第三,赋予犯罪嫌疑人程序选择权。参照刑事案件速裁程序宗被告人享有知悉权、程序选择权和辩护权等诉讼权利的标准,全程速审程序也应体现双方合意。在权利保障的语境下,实行全程速审最主要目的是为了回应轻微罪被告人迅速走完刑事诉讼流程的期待。获得诉讼效率的被告人在一定程度上牺牲了自己的程序保护权利,因而其当然具有选择不进入全程速审程序,而按照普通侦查、审查起诉和审判程序走完全程的权利。

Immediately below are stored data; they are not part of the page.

-- ==== Sys2Proof/Machine/Cipher.lean ====
section
/-! DEFINITION. Machine/Cipher.lean: the cipher queue engines and their holds (R328 to R333, R344). -/

namespace Sys2Proof.Machine

open Sys2Proof

/-! ### Status, keys and holds -/

/-- STAT of a cipher queue engine: STATE, BUSY and HOLDS (Table 15.9). -/
def State.cqeStat (s : State) (t : Nat) : State :=
  let x := (s.tileAt t).cqe
  let st := if x.retired.isSome then 2 else b2n (bitN (s.rd (.cqe t) 0) 0)
  let holds := sumOf ((List.range 16).map fun i => if x.holds.any fun h => h.hid == i then 2 ^ i else 0)
  s.wr (.cqe t) 0x004 (st + (if x.running.isSome then 4 else 0) + holds * 65536)

/-- The state with the engine of a tile changed. -/
def State.onCqe (s : State) (t : Nat) (f : CipherEng → CipherEng) : State :=
  s.onTileAt t fun x => { x with cqe := f x.cqe }

/-- A key taken through the tile's key cache of 32 entries: a miss is counted and filled from the key store (R325). -/
def State.takeKey (s : State) (t slot : Nat) : State :=
  if (s.tileAt t).cqe.cache.contains slot then s
  else ((s.onCqe t fun x => { x with cache := newest 32 (x.cache ++ [slot]) }).count (.cqe t) 0x08C 1).keyGrant t

/-- A hold zeroed, with valid check bits, and closed (R330, R331). -/
def State.dropHold (s : State) (t hid : Nat) : State :=
  match (s.tileAt t).cqe.holds.find? fun h => h.hid == hid with
  | none => s
  | some h =>
    ((s.rawWrite t h.base (zeros 16384)).onCqe t fun x => { x with holds := x.holds.filter fun y => y.hid != hid }).cqeStat t

/-- The open holds of a session zeroed and closed on every tile (R331). -/
def State.dropHoldsOf (s : State) (snum : Nat) : State :=
  s.tileIds.foldl (fun (s : State) t =>
    ((s.tileAt t).cqe.holds.filter fun h => h.owner == 2 + snum * 4).foldl (fun (s : State) h => s.dropHold t h.hid) s) s

/-! ### Requests (Tables 15.5 and 15.6) -/

/-- CQE_QTAIL: a steward advances QTAIL of a queue (R329). -/
def execCqeQtail (t : TileId) (qn : Fin 4) (v : Word) (s : State) : Out :=
  s.ends (if s.hasTile t then s.setTail (.cqe t) qn v else s.decErr (regAddr (.cqe t) (0x04C + 16 * qn)) 0)

/-- The request that starts next: queue, descriptor and the state with the arbiter's pointer moved (R329). -/
def State.cqePick (s : State) (t : Nat) : Option (Nat × List Byte × State) :=
  let b : Block := .cqe t
  let x := (s.tileAt t).cqe
  if !s.hasTile t || x.retired.isSome || !s.blockOn b || !bitN (s.rd b 0) 0 || x.running.isSome || !s.compFree b 0x018 0x020 0x024
  then none
  else (rotate 4 x.ptr (s.queueReq b)).map fun q =>
    (q, s.queueHead t b q 32, s.onCqe t fun x => { x with ptr := (q + 1) % 4 })

/-- A request taken, with its result. -/
def State.cqeRun (s : State) (t q : Nat) (d : List Byte) (status out : Nat) : State :=
  ((s.queueTake (.cqe t) q).onCqe t fun x => { x with running := some ⟨q, d, status, out⟩ }).cqeStat t

/-- Two ranges of one length that overlap without coinciding (R328). -/
def partOverlap (a b n : Nat) : Bool := a != b && a < b + n && b < a + n

/-- The field rules of a cipher request (Table 15.5, R328, R330): reserved fields zero, flags and HID only where they apply,
alignment, length and overlap. -/
def cqeInvalid (d : List Byte) : Bool :=
  let op := at1 d 0
  let fl := at1 d 1
  let src := leAt d 16 4
  let dst := leAt d 20 4
  let aux := leAt d 24 4
  let len := leAt d 28 4
  let block := op == 1 || op == 2 || op == 3
  op == 0 || 5 < op || 32 ≤ fl || at1 d 3 != 0 || 8192 ≤ leAt d 4 2 || leAt d 6 2 != 0 || 2 ^ 20 ≤ leAt d 8 4 ||
  (bitN fl 1 && op != 3) || (bitN fl 2 && !block) || (bitN fl 3 && op != 3) || (bitN fl 4 && op != 4) ||
  (at1 d 2 != 0 && op != 3 && op != 4) || 16 ≤ at1 d 2 || src % 16 != 0 || aux % 16 != 0 ||
  (block && (len % 16 != 0 || len == 0 || 65536 < len || (!bitN fl 2 && aux != 0) || partOverlap src dst len ||
    (bitN fl 2 && (partOverlap src aux len || partOverlap dst aux len)))) ||
  (op == 4 && len != 16) || (op == 5 && len != 0)

/-- The output blocks of ENC_BLOCKS, DEC_BLOCKS and DEC_HOLD: each through the cipher, XORed with AUX when XOR is set (R328). -/
def cipherBlocks (enc : Bool) (key src : List Byte) (aux : Option (List Byte)) : List Byte :=
  let ks := roundKeys key
  let out := (blocksOf 16 (src.length / 16) src).flatMap fun b => if enc then aesEncrypt ks b else aesDecrypt ks b
  match aux with
  | some a => xorBytes out a
  | none => out

/-- The AUX operand of a request. -/
def State.cqeAux (s : State) (t : Nat) (d : List Byte) : Option (List Byte) :=
  if bitN (at1 d 1) 2 then some (s.rawRead t (leAt d 24 4) (leAt d 28 4)) else none

/-- Whether a request reads a poisoned word: of SRC, of AUX under XOR, or of the two tags of a TAGCHECK. It ends as a parity error does (R308). -/
def State.cqePoison (s : State) (t : Nat) (d : List Byte) : Bool :=
  let op := at1 d 0
  (1 ≤ op && op ≤ 3 && (s.anyPoison t (leAt d 16 4) (leAt d 28 4) || (bitN (at1 d 1) 2 && s.anyPoison t (leAt d 24 4) (leAt d 28 4)))) ||
  (op == 4 && ((!bitN (at1 d 1) 4 && s.anyPoison t (leAt d 16 4) 16) || s.anyPoison t (leAt d 24 4) 16))

/-- The shape of every request: the head of the granted queue is of one OP; INVALID and PARITY end it without effect, and a
DEC_HOLD that ends so zeroes and closes its hold (R308, R329, R330). -/
def State.cqeJob (s : State) (t op : Nat) (parity : Bool) (work : Nat → List Byte → State → State) : State :=
  match s.cqePick t with
  | none => s
  | some (q, d, s1) =>
    if at1 d 0 ≠ op ∧ !(op = 1 ∧ (at1 d 0 = 0 ∨ 5 < at1 d 0)) then s
    else
      let bad := parity || s1.cqePoison t d
      let s2 := if op = 3 ∧ (cqeInvalid d ∨ bad) then s1.dropHold t (at1 d 2) else s1
      if cqeInvalid d then s2.cqeRun t q d 9 0
      else if bad then
        ((s2.flag (.cqe t) 0x028 3).onCqe t fun x => { x with held := some (q, d) }).cqeRun t q d 8 0
      else work q d s1

/-- A request of blocks that writes ordinary memory. -/
def State.blockJob (s : State) (t q : Nat) (d : List Byte) (enc : Bool) : State :=
  let slot := leAt d 4 2
  match s.keyCheck slot (leAt d 8 4) [if enc then 2 else 3] with
  | 0 =>
    let s1 := s.takeKey t slot
    let out := cipherBlocks enc (s1.keySlot slot).key (s1.rawRead t (leAt d 16 4) (leAt d 28 4)) (s1.cqeAux t d)
    ((s1.rawWrite t (leAt d 20 4) out).count (.cqe t) 0x080 (out.length / 16)).cqeRun t q d 0 out.length
  | e => s.cqeRun t q d e 0

/-- ENC_BLOCKS (R322, R328). -/
def execEncBlocks (t : TileId) (parity : Bool) (s : State) : Out :=
  s.ends (s.cqeJob t 1 parity fun q d s => s.blockJob t q d true)

/-- DEC_BLOCKS (R322, R328). -/
def execDecBlocks (t : TileId) (parity : Bool) (s : State) : Out :=
  s.ends (s.cqeJob t 2 parity fun q d s => s.blockJob t q d false)

/-- The status of a DEC_HOLD's hold, and the hold that it writes (R330). -/
def State.holdFor (s : State) (t : Nat) (d : List Byte) : Except Nat Hold :=
  let hid := at1 d 2
  let dst := leAt d 20 4
  let len := leAt d 28 4
  let holds := (s.tileAt t).cqe.holds
  let cur := holds.find? fun h => h.hid == hid
  if bitN (at1 d 1) 3 then
    let base := dst / 16384 * 16384
    if cur.isSome || holds.any (fun h => h.base == base) then .error 7
    else if base + 16384 < dst + len then .error 9
    else .ok ⟨hid, base, leAt d 4 2, leAt d 8 4⟩
  else match cur with
    | none => .error 7
    | some h => if dst < h.base ∨ h.base + 16384 < dst + len then .error 9 else .ok h

/-- DEC_HOLD: decrypts, or with FWD encrypts, into a hold that it opens or that is open (R330). -/
def execDecHold (t : TileId) (parity : Bool) (s : State) : Out :=
  s.ends (s.cqeJob t 3 parity fun q d s =>
    let slot := leAt d 4 2
    let fwd := bitN (at1 d 1) 1
    let bad (e : Nat) : State := (s.dropHold t (at1 d 2)).cqeRun t q d e 0
    match s.holdFor t d with
    | .error e => bad e
    | .ok h => match s.keyCheck slot (leAt d 8 4) [if fwd then 2 else 3] with
      | 0 =>
        let s1 := s.takeKey t slot
        let out := cipherBlocks fwd (s1.keySlot slot).key (s1.rawRead t (leAt d 16 4) (leAt d 28 4)) (s1.cqeAux t d)
        let s2 := s1.onCqe t fun x => { x with holds := x.holds.filter (fun y => y.hid != h.hid) ++ [h] }
        ((s2.rawWrite t (leAt d 20 4) out).count (.cqe t) 0x080 (out.length / 16)).cqeRun t q d 0 out.length
      | e => bad e)

/-- Whether a DEC_HOLD on a hold is still queued behind the request taken (R331). -/
def State.holdBusy (s : State) (t q hid : Nat) : Bool :=
  (List.range 4).any fun i =>
    let r := s.queueRing (.cqe t) i
    s.queueOn (.cqe t) i && (List.range r.count).any fun j =>
      let d := s.readMem t (r.at (r.head + j) 32) 32
      (i != q || j != 0) && at1 d 0 == 3 && at1 d 2 == hid

/-- TAGCHECK: constant-time comparison; a match releases the hold, a mismatch zeroes it first (R331). -/
def execTagcheck (t : TileId) (parity : Bool) (s : State) : Out :=
  s.ends (s.cqeJob t 4 parity fun q d s =>
    match (s.tileAt t).cqe.holds.find? fun h => h.hid == at1 d 2 with
    | none => s.cqeRun t q d 2 0
    | some h =>
      if h.kslot ≠ leAt d 4 2 ∨ h.owner ≠ leAt d 8 4 then s.cqeRun t q d 2 0
      else if s.holdBusy t q h.hid then s.cqeRun t q d 6 0
      else
        let tag := if bitN (at1 d 1) 4 then
            fit 16 ((((s.tileAt t).dge.last.find? fun p => p.1 == s.rdField (.dge t) 0x008 12 8).map fun p => p.2).getD [])
          else s.rawRead t (leAt d 16 4) 16
        if tag = s.rawRead t (leAt d 24 4) 16 then
          ((s.onCqe t fun x => { x with holds := x.holds.filter fun y => y.hid != h.hid }).cqeStat t).cqeRun t q d 0 0
        else (((s.dropHold t h.hid).count (.cqe t) 0x084 1).flag (.cqe t) 0x028 1).cqeRun t q d 1 0)

/-- A slot's counter read and advanced at the key store: the counter, or none at 2^96 − 1 (R332). -/
def State.takeNonce (s : State) (t slot : Nat) : Option Nat × State :=
  let k := s.keySlot slot
  if k.nonce < 2 ^ 96 - 1 then (some k.nonce, (s.putSlot { k with nonce := k.nonce + 1 }).keyGrant t)
  else (none, s.keyGrant t)

/-- NONCE (R332). -/
def execNonce (t : TileId) (parity : Bool) (s : State) : Out :=
  s.ends (s.cqeJob t 5 parity fun q d s =>
    match s.keyCheck (leAt d 4 2) (leAt d 8 4) [2, 3] with
    | 0 =>
      match s.takeNonce t (leAt d 4 2) with
      | (some n, s1) => (s1.rawWrite t (leAt d 20 4) (leBytes 12 n ++ zeros 4)).cqeRun t q d 0 16
      | (none, s1) => s1.cqeRun t q d 5 0
    | e => s.cqeRun t q d e 0)

/-- A completion entry (Table 15.6). -/
def CqeJob.entry (j : CqeJob) : List Byte :=
  slice 12 4 j.desc ++ leBytes 1 j.status ++ zeros 1 ++ slice 2 1 j.desc ++ zeros 1 ++ leBytes 4 j.out ++ zeros 4

/-- CQE_REQUEST_COMPLETE: the running request ends and its completion is written (R329). -/
def execCqeRequestComplete (t : TileId) (s : State) : Out :=
  s.ends (match (s.tileAt t).cqe.running with
    | none => s
    | some j =>
      let s1 := (s.onCqe t fun x => { x with running := none }).postComp t (.cqe t) 0x018 0x020 0x024 j.entry
      let s2 := if bitN (at1 j.desc 1) 0 then s1.flag (.cqe t) 0x028 0 else s1
      s2.cqeStat t)

/-- Every untaken request of every enabled queue ended with a status, in ring order (R150, R341). -/
def State.cqeFlush (s : State) (t qn status : Nat) : State :=
  s.flushQueue t (.cqe t) qn 0x018 0x020 0x024 32 fun d => CqeJob.entry { queue := qn, desc := d, status := status }

/-- CQE_QCTRL_EN_CLEAR: a queue is disabled and its untaken requests end with FLUSHED (R344). -/
def execCqeQctrlEnClear (t : TileId) (qn : Fin 4) (s : State) : Out :=
  s.ends (if s.hasTile t && s.blockOn (.cqe t) then (s.cqeFlush t qn 0x0A).unflag (.cqe t) (0x044 + 16 * qn) 0
    else s.decErr (regAddr (.cqe t) (0x044 + 16 * qn)) 0)

end Sys2Proof.Machine
end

因而在案件分流阶段,侦查机关应当明确告知嫌疑人两种程序的优劣,嫌疑人需要在完全知情自愿的情况下签署全程速审同意书。一旦签署,就相当于一项承诺,嫌疑人在第一次讯问中作出的供述将在后续的程序中被假定为具有相当高程度的真实性,法官将不轻易接受翻供。
第四,为保障嫌疑人知情自愿的程序选择权,在速审专门机构人员征求嫌疑人程序选择意见时,必须有辩护律师在场。这种辩护律师在场不同于讯问在场权,而属于侦查阶段律师对嫌疑人提供法律帮助的逻辑延伸。辩护律师应该在正式征求速审意见的前一天获得案卷材料,保障案件符合适用全程速审的客观条件。辩护律师在讯问现场,应保障嫌疑人是在知情自愿的情况下进行的程序选择。应建立在侦查机关内的值班律师制度,辩护律师可以是犯罪嫌疑人自行聘请的律师,若嫌疑人没有律师,则由值班律师为其提供免费服务。该项制度配套可以由律协编制每周强制轮值表,将每年到侦查机关服务一定时限作为律师考核的硬性条件。
第五,一旦正式进入速审程序,就应简化内部工作流程,减少审批周转环节和时间,省略不必要的内部文书制作,例如立案报告、结案报告等等。可以借鉴澳门刑事简易程序中侦查机关制作实况笔录的方式,在实况笔录中确定嫌疑人的身份及其涉及划定罪状的范围,以最短时间交到检察院,检察院可以宣读实况笔录以代替控诉。
第六,建立协调配合的外部工作机制。例如对侦查期限影响甚大的刑事鉴定工作,就需要鉴定机构在速审程序的时间要求下紧密配合侦查机关作出鉴定。而在长期的实践中需要侦查人员前往看守所向嫌疑人宣布鉴定意见并制作笔录等程序,也可以通过将数据传输到看守所,由看守所集中告知的形式来替代。
第七,建立合理的考核评价体系,对侦查人员、侦查机关内设速审专门机构的人员进行科学考评,不能单纯以数值指标体系要求全程速审案件达到一定比例。但对于已经进入速审程序又因特殊情况未在十五日内完成侦查工作从而转为普通刑拘程序的,需要进行严格审查控制。
张潋瀚,四川大学法学院博士研究生。